_INPUT_:
........

-- ==== Sys2Proof/Machine/Sched.lean ====
section
/-! DEFINITION. Scheduling (R161 to R180): policers, the shaper tree, gate control lists, and what leaves an egress port. -/
namespace Sys2Proof.Machine

/-! ### Buckets (R165, R173) -/

/-- The ns count of the scheduler clusters. -/
def Dev.ns (d : Dev) : Nat := d.time.cclk / 2

/-- The cap of a bucket: the larger of its burst and 4,112 B, in milli-bytes. -/
def bktCap (burst : Nat) : Int := (max burst 4112 * 1000 : Nat)

/-- Bring a bucket up to date (R165). -/
def Bucket.refill (b : Bucket) (rate burst now : Nat) : Bucket :=
  { level := if b.level < bktCap burst then min (b.level + (rate * (now - b.last) : Nat)) (bktCap burst) else b.level, last := now }

/-- A configuration change (R173). -/
def Bucket.recfg (b : Bucket) (oldRate oldBurst newBurst now : Nat) (service init : Bool) : Bucket :=
  let b := b.refill oldRate oldBurst now
  { b with level := if service then min b.level (bktCap newBurst) else if init then bktCap newBurst else 0 }

/-- A full bucket, its level at reset. -/
def fullBkt (burst : Nat) : Bucket := ⟨bktCap burst, 0⟩

/-- TOP.DSTATE.MODE is SERVICE (R173). -/
def Dev.inServiceMode (d : Dev) : Bool := d.get R.TOP.DSTATE.MODE == 1

/-- A slice's POLICE entry (R168). -/
def Dev.police (d : Dev) (s : Nat) : PoliceE := Tbl.get d.polices {} s

/-- A port's class entry in effect (R171). -/
def Dev.clsE (d : Dev) (p c : Nat) : ClassE := Tbl.get d.classes (clsDef c) (4 * p + c)

/-- The buckets of a slice, of a class, of a port. -/
def Dev.peakB (d : Dev) (s : Nat) : Bucket := Tbl.get d.sched.peak (fullBkt 0x10000) s
def Dev.comB (d : Dev) (s : Nat) : Bucket := Tbl.get d.sched.com (fullBkt 0x10000) s
def Dev.clsB (d : Dev) (p c : Nat) : Bucket := Tbl.get d.sched.cls (fullBkt 0x4000) (4 * p + c)
def Dev.prtB (d : Dev) (p : Nat) : Bucket := Tbl.get d.sched.prt (fullBkt 0x4000) p
def Dev.setPeak (d : Dev) (s : Nat) (b : Bucket) : Dev := { d with sched := { d.sched with peak := Tbl.set d.sched.peak (fullBkt 0x10000) s b } }
def Dev.setCom (d : Dev) (s : Nat) (b : Bucket) : Dev := { d with sched := { d.sched with com := Tbl.set d.sched.com (fullBkt 0x10000) s b } }
def Dev.setClsB (d : Dev) (p c : Nat) (b : Bucket) : Dev :=
  { d with sched := { d.sched with cls := Tbl.set d.sched.cls (fullBkt 0x4000) (4 * p + c) b } }
def Dev.setPrtB (d : Dev) (p : Nat) (b : Bucket) : Dev := { d with sched := { d.sched with prt := Tbl.set d.sched.prt (fullBkt 0x4000) p b } }

/-- The cost of a message (R164): 16 B and the data it asks for or carries; `bytes` counts both. -/
def Msg.cost (m : Msg) : Nat := if m.kind == .memRead || m.kind == .ioRead then 16 + m.ask else max 16 m.bytes

/-! ### Policers (R164 to R168) -/

/-- The peak bucket's test and debit (R166): whether a message of a cost passes. From P0 policers are bypassed (R214). -/
def Dev.policeTry (d : Dev) (s cost : Nat) : Dev × Bool :=
  let e := d.police s
  if e.pir = 0 ∨ d.saving then (d, true)
  else
    let b := (d.peakB s).refill e.pir e.pbs d.ns
    if b.level < 0 then (d.setPeak s b, false)
    else (d.setPeak s { b with level := b.level - (cost * 1000 : Nat) }, true)

/-- A message joins its virtual queue, behind the messages that have joined it (R163). -/
def Dev.joinQueue (d : Dev) (m : Msg) : Dev :=
  { d with buf := { d.buf with msgs := d.buf.msgs.filter (fun x => x.id != m.id) ++ [{ m with stage := 1, since := d.time.cclk }] } }

/-- A request the directory serves before it joins a queue (R13, R119). -/
def Dev.needsDir (d : Dev) (m : Msg) : Bool :=
  m.kind.isReq && d.isMem m.egress &&
    ((d.winOf (m.pool / 2 ^ 30)).isSome || (m.kind == .atomic && !(d.ext (m.pool / 2 ^ 30)).atomOk))

/-- The policer has passed a message (R163): it joins its queue, or goes to its directory slice; an Inv of private memory is answered by the
device itself (R97). -/
def Dev.passed (d : Dev) (m : Msg) : Dev :=
  let d := match m.slice with
    | some s => (d.count (ctrSl s) 0x30 (some m.cls) 1).count (ctrSl s) 0x31 (some m.cls) m.cost
    | none => d
  if m.kind == .memInv && (d.winOf (m.pool / 2 ^ 30)).isNone then
    (d.release m false).answerCpl { m.asReq with cls := .inv } .cmpM
  else if d.needsDir m then (d.updMsg m.id (fun m => { m with stage := 2 })).emit (.noc 0) .dirReq [m.pool, m.tag, m.kind.code]
  else d.joinQueue m

/-- The slice of a queued message has advanced its generation since it was made (R149). A write-back, and what the directory sends for a request, goes on. -/
def Dev.stale (d : Dev) (m : Msg) : Bool := !m.home && m.kind != .memWb && m.slice.any (fun s => d.gen s != m.gen)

........

Would you retype exactly the lines above, from the line with "b.level < bktCap" to the line with "d.sched with cls", with both end lines kept and nothing more?

_TASK RESULT_:
  { level := if b.level < bktCap burst then min (b.level + (rate * (now - b.last) : Nat)) (bktCap burst) else b.level, last := now }

/-- A configuration change (R173). -/
def Bucket.recfg (b : Bucket) (oldRate oldBurst newBurst now : Nat) (service init : Bool) : Bucket :=
  let b := b.refill oldRate oldBurst now
  { b with level := if service then min b.level (bktCap newBurst) else if init then bktCap newBurst else 0 }

/-- A full bucket, its level at reset. -/
def fullBkt (burst : Nat) : Bucket := ⟨bktCap burst, 0⟩

/-- TOP.DSTATE.MODE is SERVICE (R173). -/
def Dev.inServiceMode (d : Dev) : Bool := d.get R.TOP.DSTATE.MODE == 1

/-- A slice's POLICE entry (R168). -/
def Dev.police (d : Dev) (s : Nat) : PoliceE := Tbl.get d.polices {} s

/-- A port's class entry in effect (R171). -/
def Dev.clsE (d : Dev) (p c : Nat) : ClassE := Tbl.get d.classes (clsDef c) (4 * p + c)

/-- The buckets of a slice, of a class, of a port. -/
def Dev.peakB (d : Dev) (s : Nat) : Bucket := Tbl.get d.sched.peak (fullBkt 0x10000) s
def Dev.comB (d : Dev) (s : Nat) : Bucket := Tbl.get d.sched.com (fullBkt 0x10000) s
def Dev.clsB (d : Dev) (p c : Nat) : Bucket := Tbl.get d.sched.cls (fullBkt 0x4000) (4 * p + c)
def Dev.prtB (d : Dev) (p : Nat) : Bucket := Tbl.get d.sched.prt (fullBkt 0x4000) p
def Dev.setPeak (d : Dev) (s : Nat) (b : Bucket) : Dev := { d with sched := { d.sched with peak := Tbl.set d.sched.peak (fullBkt 0x10000) s b } }
def Dev.setCom (d : Dev) (s : Nat) (b : Bucket) : Dev := { d with sched := { d.sched with com := Tbl.set d.sched.com (fullBkt 0x10000) s b } }
def Dev.setClsB (d : Dev) (p c : Nat) (b : Bucket) : Dev :=
  { d with sched := { d.sched with cls := Tbl.set d.sched.cls (fullBkt 0x4000) (4 * p + c) b } }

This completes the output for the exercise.